Il y a généralement dans les concerts une cantatrice italienne, illustre et très laide, qui chante de manière à ce qu’on ne comprenne rien et qu’on rappelle quatre ou cinq fois. C’est heureux quand n’apparaît pas un jeune cornettiste très fatigant à regarder car il devient violet et les yeux menacent de lui sortir de la tête.

J’allais oublier le flûtiste, tous les noms de musiciens se terminent en iste ; c’est très harmonieux.

Le flûtiste est entouré de gros violons qui ressemblent à de vieux messieurs asthmatiques et enrhumés qui, lorsque la flûte se tait, se mettent à tousser hum ! hum ! hum !

Si au moins on pouvait se reposer en paix en écoutant un monologue ou une pièce de poésie.

Mais non ; de la musique et du chant, du chant et de la musique, toujours, pendant trois heures dans une salle où l’on étouffe.

J’aime encore mieux le théâtre américain avec ses bouffonneries extravagantes, son burlesque sans prétention, ou encore ses mélodrames d’une simplicité primitive où l’on voit deux amoureux poursuivis pendant cinq actes par un scélérat qui leur en veut on ne sait pourquoi, accumulateur de meurtres et d’incendies dont notre quatrième page ne donne qu’une faible idée, le tout se terminant par un mariage au moment où l’on s’y attend le moins.

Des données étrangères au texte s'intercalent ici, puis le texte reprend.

-- ==== Sys2Proof/Tests/Slice0.lean ====
section
/-! SUPPORT. Tests of one step each, and for each statement with hypotheses a state and operands that meet them. The
expected values are the spec's: its encodings, its worked examples, or a calculation by hand from a rule. -/

namespace Sys2Proof.Tests

open Sys2Proof Sys2Proof.Machine Sys2Proof.Claims

section
set_option Elab.async false

/-! ## Well-formed terms (R242, R248, R371, R446) -/

/-- A packet of a kind with `n` payload bytes. -/
def packet (kind : PktKind) (n : Nat) : Packet :=
  { kind := kind, src := 1, dst := 0, tag := 5, group := 0, seq := 0, len := n, job := 7, offset := 0, escape := false
    payload := List.replicate n 0, tree := [], ordered := false, detours := 0, via := none }

/-- A frame with counter 0 and a good tag. -/
def frameOf (p : Packet) : Frame := ⟨some p, 0, true, 0, 0, 0, []⟩

/-- A descriptor base above k28 has no room for four registers (R242). -/
theorem wf_descriptor_base : (Instr.recv 1 29 0 0).wf = false ∧ (Instr.recv 1 28 0 0).wf = true := by decide

/-- A rank between the server tiles and the lightship holds no message engine (R248). -/
theorem wf_unit : (Instr.rts 0x420 0).wf = false ∧ (Instr.rts 0x41F 0).wf = true ∧ (Instr.rts 0x800 0).wf = true := by
  decide

/-- A packet has at most 4,096 bytes of payload, and none unless it is EAGER or DATA (R371). -/
theorem wf_packet :
    (Instr.frame 0 (frameOf (packet .data 4097))).wf = false ∧ (Instr.frame 0 (frameOf (packet .data 4096))).wf = true ∧
    (Instr.frame 0 (frameOf (packet .ack 1))).wf = false ∧ (Instr.frame 0 (frameOf (packet .ack 0))).wf = true := by
  decide +kernel

/-- A package has four dies (R446). -/
theorem wf_die : (Instr.offline 0 0 0 4).wf = false ∧ (Instr.online 0 0 0 4).wf = false ∧ (Instr.offline 0 0 0 3).wf = true := by
  decide

/-- A register that has a row of its own is not written by the row of the others. -/
theorem wf_register : (Instr.controlRegisterWrite 0x005 0).wf = false ∧ (Instr.controlRegisterWrite 0x008 0).wf = true := by
  decide

/-! ## Decoding (R106, R107, R113, R117 to R124, R225 to R228) -/

/-- Each word decodes to its instruction, which encodes to it. -/
def bothWays (xs : List (W32 × Instr)) : Bool :=
  xs.all (fun p => (match decodeWord p.1 with | .ok i => i == p.2 | .error _ => false) && encode p.2 == some p.1)

/-- The opcodes of unit `u` that `xs` lists start their operations, and no other opcode of the unit starts one. -/
def opcodeMap (u : Nat) (xs : List (Nat × Instr)) : Bool :=
  (List.range 64).all (fun op =>
    let d := BitVec.ofNat 10 (0x200 + 64 * u + op)
    match xs.find? (fun p => p.1 == op) with
    | some p => decodeTrigger d == some p.2 && portOf p.2 == some d
    | none => decodeTrigger d == none)

/-- The words of R225 to R228 and the register arithmetic rows, field by field. -/
theorem decode_register_arithmetic :
    bothWays
      [((0x03355400 : W32), Instr.add 0x13 0xa 0x15), ((0x03355401 : W32), Instr.sub 0x13 0xa 0x15),
       ((0x03355402 : W32), Instr.and 0x13 0xa 0x15), ((0x03355403 : W32), Instr.or 0x13 0xa 0x15),
       ((0x03355404 : W32), Instr.xor 0x13 0xa 0x15), ((0x03355405 : W32), Instr.andn 0x13 0xa 0x15),
       ((0x03355406 : W32), Instr.shl 0x13 0xa 0x15), ((0x03355407 : W32), Instr.shr 0x13 0xa 0x15),
       ((0x03355408 : W32), Instr.sar 0x13 0xa 0x15), ((0x03355409 : W32), Instr.slt 0x13 0xa 0x15),
       ((0x0335540A : W32), Instr.sltu 0x13 0xa 0x15), ((0x0335540B : W32), Instr.min 0x13 0xa 0x15),
       ((0x0335540C : W32), Instr.max 0x13 0xa 0x15), ((0x0335540D : W32), Instr.minu 0x13 0xa 0x15),
       ((0x0335540E : W32), Instr.maxu 0x13 0xa 0x15), ((0x0335540F : W32), Instr.mul 0x13 0xa 0x15),
       ((0x03355410 : W32), Instr.mulh 0x13 0xa 0x15), ((0x03355411 : W32), Instr.mulhu 0x13 0xa 0x15),
       ((0x03355412 : W32), Instr.div 0x13 0xa 0x15), ((0x03355413 : W32), Instr.divu 0x13 0xa 0x15),
       ((0x03355414 : W32), Instr.rem 0x13 0xa 0x15), ((0x03355415 : W32), Instr.remu 0x13 0xa 0x15),
       ((0x03350016 : W32), Instr.popc 0x13 0xa), ((0x03350017 : W32), Instr.clz 0x13 0xa),
       ((0x03350018 : W32), Instr.ctz 0x13 0xa)] = true := by decide +kernel

/-- The words of R225 to R228 and the immediate arithmetic rows, field by field. -/
theorem decode_immediate_arithmetic :
    bothWays
      [((0x05355A3C : W32), Instr.addi 0x13 0xa 0x5a3c), ((0x07355A3C : W32), Instr.andi 0x13 0xa 0x5a3c),
       ((0x09355A3C : W32), Instr.ori 0x13 0xa 0x5a3c), ((0x0B355A3C : W32), Instr.xori 0x13 0xa 0x5a3c),
       ((0x0D355A3C : W32), Instr.slti 0x13 0xa 0x5a3c), ((0x0F355A3C : W32), Instr.sltiu 0x13 0xa 0x5a3c),
       ((0x1135002B : W32), Instr.shli 0x13 0xa 0x2b), ((0x1335002B : W32), Instr.shri 0x13 0xa 0x2b),
       ((0x1535002B : W32), Instr.sari 0x13 0xa 0x2b), ((0x17355A3C : W32), Instr.addhi 0x13 0xa 0x5a3c)] = true := by decide +kernel

/-- The words of R225 to R228 and the load store rows, field by field. -/
theorem decode_load_store :
    bothWays
      [((0x21355A3C : W32), Instr.lb 0x13 0xa 0x5a3c), ((0x23355A3C : W32), Instr.lbu 0x13 0xa 0x5a3c),
       ((0x25355A3C : W32), Instr.lh 0x13 0xa 0x5a3c), ((0x27355A3C : W32), Instr.lhu 0x13 0xa 0x5a3c),
       ((0x29355A3C : W32), Instr.lw 0x13 0xa 0x5a3c), ((0x2B355A3C : W32), Instr.lwu 0x13 0xa 0x5a3c),
       ((0x2D355A3C : W32), Instr.ld 0x13 0xa 0x5a3c), ((0x2F355A3C : W32), Instr.ldSk 0x13 0xa 0x5a3c),
       ((0x31355A3C : W32), Instr.sb 0x13 0xa 0x5a3c), ((0x33355A3C : W32), Instr.sh 0x13 0xa 0x5a3c),
       ((0x35355A3C : W32), Instr.sw 0x13 0xa 0x5a3c), ((0x37355A3C : W32), Instr.sd 0x13 0xa 0x5a3c),
       ((0x39355A3C : W32), Instr.sdSk 0x13 0xa 0x5a3c)] = true := by decide +kernel

/-- The words of R225 to R228 and the branch jump rows, field by field. -/
theorem decode_branch_jump :
    bothWays
      [((0x40AADA3C : W32), Instr.beq 0xa 0x15 0x5a3c), ((0x42AADA3C : W32), Instr.bne 0xa 0x15 0x5a3c),
       ((0x44AADA3C : W32), Instr.blt 0xa 0x15 0x5a3c), ((0x46AADA3C : W32), Instr.bge 0xa 0x15 0x5a3c),
       ((0x48AADA3C : W32), Instr.bltu 0xa 0x15 0x5a3c), ((0x4AAADA3C : W32), Instr.bgeu 0xa 0x15 0x5a3c),
       ((0x4D55AA33 : W32), Instr.j 0x155aa33), ((0x4F55AA33 : W32), Instr.jal 0x155aa33),
       ((0x51355A3C : W32), Instr.jalr 0x13 0xa 0x5a3c)] = true := by decide +kernel

/-- The words of R225 to R228 and the system control rows, field by field. -/
theorem decode_system_control :
    bothWays
      [((0x61310500 : W32), Instr.crr 0x13 0x105), ((0x61310501 : W32), Instr.crw 0x13 0x105),
       ((0x61310502 : W32), Instr.crs 0x13 0x105), ((0x61310503 : W32), Instr.crc 0x13 0x105),
       ((0x62000000 : W32), Instr.nop), ((0x62000001 : W32), Instr.tret), ((0x62000002 : W32), Instr.ckpt),
       ((0x62000003 : W32), Instr.dhalt), ((0x63350004 : W32), Instr.waitev 0x13 0xa),
       ((0x62050005 : W32), Instr.twait 0xa), ((0x63350006 : W32), Instr.twaita 0x13 0xa),
       ((0x62050007 : W32), Instr.done 0xa)] = true := by decide +kernel

/-- The words of R225 to R228 and the beacon rows, field by field. -/
theorem decode_beacon :
    bothWays
      [((0x71355402 : W32), Instr.ann 0x13 0xa 0x15 0x2), ((0x71305406 : W32), Instr.annL 0x13 0x15 0x2),
       ((0x73355402 : W32), Instr.voteAnd 0x13 0xa 0x15 0x2), ((0x73355406 : W32), Instr.voteOr 0x13 0xa 0x15 0x2),
       ((0x7335540A : W32), Instr.voteMax 0x13 0xa 0x15 0x2), ((0x7335540E : W32), Instr.voteMin 0x13 0xa 0x15 0x2),
       ((0x73355412 : W32), Instr.voteMaxs 0x13 0xa 0x15 0x2), ((0x73355416 : W32), Instr.voteMins 0x13 0xa 0x15 0x2),
       ((0x755D19DA : W32), Instr.scan 0x2b 0x14 0x19 0x36 0x2), ((0x77350002 : W32), Instr.bar 0x13 0xa 0x2),
       ((0x79350002 : W32), Instr.barx 0x13 0xa 0x2)] = true := by decide +kernel

/-- The words of R225 to R228 and the copy rows, field by field. -/
theorem decode_copy :
    bothWays
      [((0x815D19DB : W32), Instr.cpMove 0x2b 0x14 0x19 0x36 0x1 0x1),
       ((0x835D19D8 : W32), Instr.cpGather 0x2b 0x14 0x19 0x36),
       ((0x855D19D8 : W32), Instr.cpScatter 0x2b 0x14 0x19 0x36),
       ((0x875D19D8 : W32), Instr.cpPlane 0x2b 0x14 0x19 0x36),
       ((0x895D19D8 : W32), Instr.cpUnplane 0x2b 0x14 0x19 0x36),
       ((0x8B5D19D8 : W32), Instr.cpPx8Enc 0x2b 0x14 0x19 0x36),
       ((0x8B5D19D9 : W32), Instr.cpPx8Dec 0x2b 0x14 0x19 0x36),
       ((0x8B5D19DA : W32), Instr.cpPx8Bf16 0x2b 0x14 0x19 0x36),
       ((0x8B5D19DB : W32), Instr.cpPx8Encbf 0x2b 0x14 0x19 0x36),
       ((0x8D5D19D8 : W32), Instr.cpCvt 0x2b 0x14 0x19 0x36),
       ((0x8F5D19D9 : W32), Instr.cpAcc 0x2b 0x14 0x19 0x36 0x1),
       ((0x915D19D9 : W32), Instr.cpTopk 0x2b 0x14 0x19 0x36 0x1),
       ((0x935D19D8 : W32), Instr.cpFill 0x2b 0x14 0x19 0x36)] = true := by decide +kernel

/-- The words of R225 to R228 and the link window rows, field by field. -/
theorem decode_link_window :
    bothWays
      [((0x95350000 : W32), Instr.turn 0x13 0xa), ((0x95350001 : W32), Instr.turnW 0x13 0xa),
       ((0x97350000 : W32), Instr.turnq 0x13 0xa), ((0x97350001 : W32), Instr.turnqTx 0x13 0xa),
       ((0x97350002 : W32), Instr.turnqRx 0x13 0xa), ((0x995D19D8 : W32), Instr.winset 0x2b 0x14 0x19 0x36),
       ((0x9B300000 : W32), Instr.wincommit 0x13), ((0x9D350000 : W32), Instr.winq 0x13 0xa),
       ((0x9D350001 : W32), Instr.winqSt 0x13 0xa), ((0x9D300002 : W32), Instr.winqGen 0x13),
       ((0x9D350003 : W32), Instr.winqAllot 0x13 0xa)] = true := by decide +kernel

/-- The words of R225 to R228 and the lamp control rows, field by field. -/
theorem decode_lamp_control :
    bothWays
      [((0xA0055400 : W32), Instr.flash 0xa 0x15), ((0xA2055400 : W32), Instr.lstart 0xa 0x15),
       ((0xA4050000 : W32), Instr.lstop 0xa), ((0xA7350000 : W32), Instr.ljoin 0x13 0xa),
       ((0xA8055400 : W32), Instr.lgroup 0xa 0x15), ((0xAB350000 : W32), Instr.lstate 0x13 0xa),
       ((0xAC055400 : W32), Instr.lwrite 0xa 0x15), ((0xAE000000 : W32), Instr.lswap),
       ((0xB15D19D8 : W32), Instr.lspillOut 0x2b 0x14 0x19 0x36),
       ((0xB15D19D9 : W32), Instr.lspillIn 0x2b 0x14 0x19 0x36)] = true := by decide +kernel

/-- The words of R225 to R228 and the message rows, field by field. -/
theorem decode_message :
    bothWays
      [((0xC15D19D8 : W32), Instr.send 0x2b 0x14 0x19 0x36), ((0xC35D19D8 : W32), Instr.ssend 0x2b 0x14 0x19 0x36),
       ((0xC55D19D8 : W32), Instr.sendTree 0x2b 0x14 0x19 0x36), ((0xC75D19D8 : W32), Instr.recv 0x2b 0x14 0x19 0x36),
       ((0xC95D19D8 : W32), Instr.recvAdd 0x2b 0x14 0x19 0x36),
       ((0xCB5D19D8 : W32), Instr.recvPx8 0x2b 0x14 0x19 0x36), ((0xCD355400 : W32), Instr.probe 0x13 0xa 0x15),
       ((0xCD355401 : W32), Instr.probeLen 0x13 0xa 0x15), ((0xCF350000 : W32), Instr.cancel 0x13 0xa),
       ((0xD1350000 : W32), Instr.mwait 0x13 0xa), ((0xD3355400 : W32), Instr.mtest 0x13 0xa 0x15),
       ((0xD5350000 : W32), Instr.mstat 0x13 0xa), ((0xD6050000 : W32), Instr.mquiesce 0xa)] = true := by decide +kernel

/-- The words of R225 to R228 and the lens rows, field by field. -/
theorem decode_lens :
    bothWays
      [((0xE15D19D8 : W32), Instr.lmm 0x2b 0x14 0x19 0x36), ((0xE35D19D8 : W32), Instr.lmms 0x2b 0x14 0x19 0x36),
       ((0xE55D19D8 : W32), Instr.lrank 0x2b 0x14 0x19 0x36), ((0xE75D19D8 : W32), Instr.accLoad 0x2b 0x14 0x19 0x36),
       ((0xE95D19D8 : W32), Instr.accClr 0x2b 0x14 0x19 0x36),
       ((0xEB5D19D8 : W32), Instr.accMerge 0x2b 0x14 0x19 0x36),
       ((0xED5D19D8 : W32), Instr.drain 0x2b 0x14 0x19 0x36), ((0xEF5D19D8 : W32), Instr.accFree 0x2b 0x14 0x19 0x36),
       ((0xF15D19D8 : W32), Instr.accOwn 0x2b 0x14 0x19 0x36), ((0xF3350000 : W32), Instr.accAlloc 0x13 0xa),
       ((0xF5350000 : W32), Instr.lqueryStatus 0x13 0xa), ((0xF5350001 : W32), Instr.lqueryFault 0x13 0xa),
       ((0xF5350002 : W32), Instr.lqueryBank 0x13 0xa)] = true := by decide +kernel

/-- The opcode map of `ia` (R117 to R124): what it lists decodes, and nothing else does. -/
theorem triggers_ia :
    opcodeMap 0
      [(0x00, .iaAdd .ia .w8), (0x01, .iaAdd .ia .w16), (0x02, .iaAdd .ia .w32), (0x03, .iaSub .ia .w8),
       (0x04, .iaSub .ia .w16), (0x05, .iaSub .ia .w32), (0x06, .addsS .ia .w8), (0x07, .addsS .ia .w16),
       (0x08, .addsS .ia .w32), (0x09, .addsZ .ia .w8), (0x0A, .addsZ .ia .w16), (0x0B, .addsZ .ia .w32),
       (0x0C, .subsS .ia .w8), (0x0D, .subsS .ia .w16), (0x0E, .subsS .ia .w32), (0x0F, .subsZ .ia .w8),
       (0x10, .subsZ .ia .w16), (0x11, .subsZ .ia .w32), (0x12, .minS .ia .w8), (0x13, .minS .ia .w16),
       (0x14, .minS .ia .w32), (0x15, .minZ .ia .w8), (0x16, .minZ .ia .w16), (0x17, .minZ .ia .w32),
       (0x18, .maxS .ia .w8), (0x19, .maxS .ia .w16), (0x1A, .maxS .ia .w32), (0x1B, .maxZ .ia .w8),
       (0x1C, .maxZ .ia .w16), (0x1D, .maxZ .ia .w32), (0x1E, .iaShl .ia .w8), (0x1F, .iaShl .ia .w16),
       (0x20, .iaShl .ia .w32), (0x21, .shrZ .ia .w8), (0x22, .shrZ .ia .w16), (0x23, .shrZ .ia .w32),
       (0x24, .shrS .ia .w8), (0x25, .shrS .ia .w16), (0x26, .shrS .ia .w32), (0x27, .andB128 .ia),
       (0x28, .orB128 .ia), (0x29, .xorB128 .ia), (0x2A, .andnB128 .ia), (0x2B, .notB128 .ia), (0x2C, .movB128 .ia),
       (0x2D, .addS64 .ia), (0x2E, .subS64 .ia)] = true := by decide +kernel

/-- The opcode map of `ib` (R117 to R124): what it lists decodes, and nothing else does. -/
theorem triggers_ib :
    opcodeMap 1
      [(0x00, .iaAdd .ib .w8), (0x01, .iaAdd .ib .w16), (0x02, .iaAdd .ib .w32), (0x03, .iaSub .ib .w8),
       (0x04, .iaSub .ib .w16), (0x05, .iaSub .ib .w32), (0x06, .addsS .ib .w8), (0x07, .addsS .ib .w16),
       (0x08, .addsS .ib .w32), (0x09, .addsZ .ib .w8), (0x0A, .addsZ .ib .w16), (0x0B, .addsZ .ib .w32),
       (0x0C, .subsS .ib .w8), (0x0D, .subsS .ib .w16), (0x0E, .subsS .ib .w32), (0x0F, .subsZ .ib .w8),
       (0x10, .subsZ .ib .w16), (0x11, .subsZ .ib .w32), (0x12, .minS .ib .w8), (0x13, .minS .ib .w16),
       (0x14, .minS .ib .w32), (0x15, .minZ .ib .w8), (0x16, .minZ .ib .w16), (0x17, .minZ .ib .w32),
       (0x18, .maxS .ib .w8), (0x19, .maxS .ib .w16), (0x1A, .maxS .ib .w32), (0x1B, .maxZ .ib .w8),
       (0x1C, .maxZ .ib .w16), (0x1D, .maxZ .ib .w32), (0x1E, .iaShl .ib .w8), (0x1F, .iaShl .ib .w16),
       (0x20, .iaShl .ib .w32), (0x21, .shrZ .ib .w8), (0x22, .shrZ .ib .w16), (0x23, .shrZ .ib .w32),
       (0x24, .shrS .ib .w8), (0x25, .shrS .ib .w16), (0x26, .shrS .ib .w32), (0x27, .andB128 .ib),
       (0x28, .orB128 .ib), (0x29, .xorB128 .ib), (0x2A, .andnB128 .ib), (0x2B, .notB128 .ib), (0x2C, .movB128 .ib),
       (0x2D, .addS64 .ib), (0x2E, .subS64 .ib), (0x2F, .ibMul .w8), (0x30, .ibMul .w16), (0x31, .ibMul .w32),
       (0x32, .mulwS .w8), (0x33, .mulwZ .w8), (0x34, .mulwS .w16), (0x35, .mulwZ .w16), (0x36, .mulwS .w32),
       (0x37, .mulwZ .w32), (0x38, .popcB32), (0x39, .permB8), (0x3A, .permB32), (0x3B, .bcastB32),
       (0x3C, .zipl false), (0x3D, .ziph false), (0x3E, .zipl true), (0x3F, .ziph true)] = true := by decide +kernel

Une des attractions de la quinzaine ç’a été la cour criminelle.

Notre nouvelle cour est gaie et spacieuse. L’ancien édifice avait plus de couleur locale. C’était sinistre et noir ; les murs suintaient le crime ; on n’apercevait les juges, les avocats et les criminels qu’à travers une buée épaisse qui donnait au spectacle une couleur tragique.

Un procès pittoresque s’est déroulé devant les assises, au dernier terme.

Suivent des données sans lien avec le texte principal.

-- ==== Sys2Proof/Machine/Flags.lean ====
section
/-!
DEFINITION. The flag computations of R184, R223 and R224: exact results of 72-bit arithmetic and the flags they set.
-/
namespace Sys2Proof.Machine

/-- Z and N of a result (R184). -/
def flagsZN (st : BitVec 32) (r : Word) : BitVec 32 := setBit (setBit st 0 (r = 0)) 1 (bit r 71)

/-- Z, N, C and V of a result. -/
def flagsAll (st : BitVec 32) (r : Word) (c v : Bool) : BitVec 32 := setBit (setBit (flagsZN st r) 2 c) 3 v

/-- The value of a word as a signed number. -/
def sval (w : Word) : Int := w.toInt

/-- The signed number lies outside 72 bits (V of R184). -/
def sOver (i : Int) : Bool := i < -(2 ^ 71 : Int) || i ≥ (2 ^ 71 : Int)

/-- a + b + carry: the result, the carry out of bit 71, and signed overflow of the whole operation (R184, R223). -/
def addc (a b : Word) (cin : Bool) : Word × Bool × Bool :=
  let n := a.toNat + b.toNat + b1 cin
  (wordOf n, n ≥ 2 ^ 72, sOver (sval a + sval b + (b1 cin : Nat)))

/-- a − b − (1 − carry): C is 1 when no borrow occurs (R184, R223). -/
def subc (a b : Word) (cin : Bool) : Word × Bool × Bool :=
  let need := b.toNat + b1 (!cin)
  (a - b - wordOf (b1 (!cin)), a.toNat ≥ need, sOver (sval a - sval b - (b1 (!cin) : Nat)))

/-- Left shift by n (0 to 127) with the carry of R224: none when C is unchanged. -/
def shlc (a : Word) (n : Nat) : Word × Option Bool :=
  (a <<< n, if n = 0 then none else some (n ≤ 72 && bit a (72 - n)))

/-- Logical right shift with its carry. -/
def shrc (a : Word) (n : Nat) : Word × Option Bool :=
  (a >>> n, if n = 0 then none else some (n ≤ 72 && bit a (n - 1)))

/-- Arithmetic right shift with its carry. -/
def sarc (a : Word) (n : Nat) : Word × Option Bool :=
  (a.sshiftRight n, if n = 0 then none else some (if n ≤ 72 then bit a (n - 1) else bit a 71))

/-- Rotation left by n modulo 72 with its carry. -/
def rolc (a : Word) (n : Nat) : Word × Option Bool :=
  let m := n % 72
  let r := a.rotateLeft m
  (r, if m = 0 then none else some (bit r 0))

/-- Flags of a shift: Z, N, and C unless it is unchanged. -/
def flagsShift (st : BitVec 32) (r : Word) (c : Option Bool) : BitVec 32 :=
  match c with
  | none => flagsZN st r
  | some b => setBit (flagsZN st r) 2 b

/-- The number of leading 0 bits of a word, 0 to 72 (R225). -/
def clz72 (a : Word) : Nat :=
  match (upto 72).find? (fun i => bit a (71 - i)) with
  | some i => i
  | none => 72

/-- The carry-less product of two words, up to 143 bits (R231). -/
def clmul (a b : Word) : Nat := (upto 72).foldl (fun acc i => if bit b i then acc ^^^ (a.toNat <<< i) else acc) 0

end Sys2Proof.Machine
end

Je veux parler de Griffin, accusé d’assaut.

Griffin faisait partie du cirque de Howe ; il aurait, paraît-il, cruellement battu un de ses compagnons, un nègre aussi noir qu’inoffensif.

Il était curieux de voir défiler les témoins, tous saltimbanques, effrontés et bavards.

Nous avons vu la belle Chinquilla, princesse indienne. Très jolie avec ses joues brunes, ses yeux d’un noir d’enfer, coiffée d’un chapeau rouge qui flambait comme un incendie. On a voulu lui faire prêter serment, ce qui l’a fait rire, et lui a donné l’occasion de faire briller l’éclair de dents d’ivoire qui semblaient fasciner le substitut, mon ami M. Amyot. Cette jeune personne a le talent de manger du feu comme si c’était un mets délicat.

Le docteur Hickey a beaucoup fait rire la cour. Des lunettes sur nez rouge, des poses et des gestes burlesques, une loquacité et un aplomb qui en imposent.

Le docteur était chargé de faire les boniments lors des représentations.

Il était difficile d’embarrasser le docteur. L’avocat avait beau relever les manches de sa toge et regarder le public, semblant dire : « Vous allez voir : j’enfoncerai bien le témoin. » Vaine bravade : le témoin mettait dedans avocat, juge et jury.

Je suis obligé d’interrompre brusquement ma causerie; on m’avertit qu’il n’y a plus de place. C’est toujours au moment où je vais être intéressant qu’on me fait taire.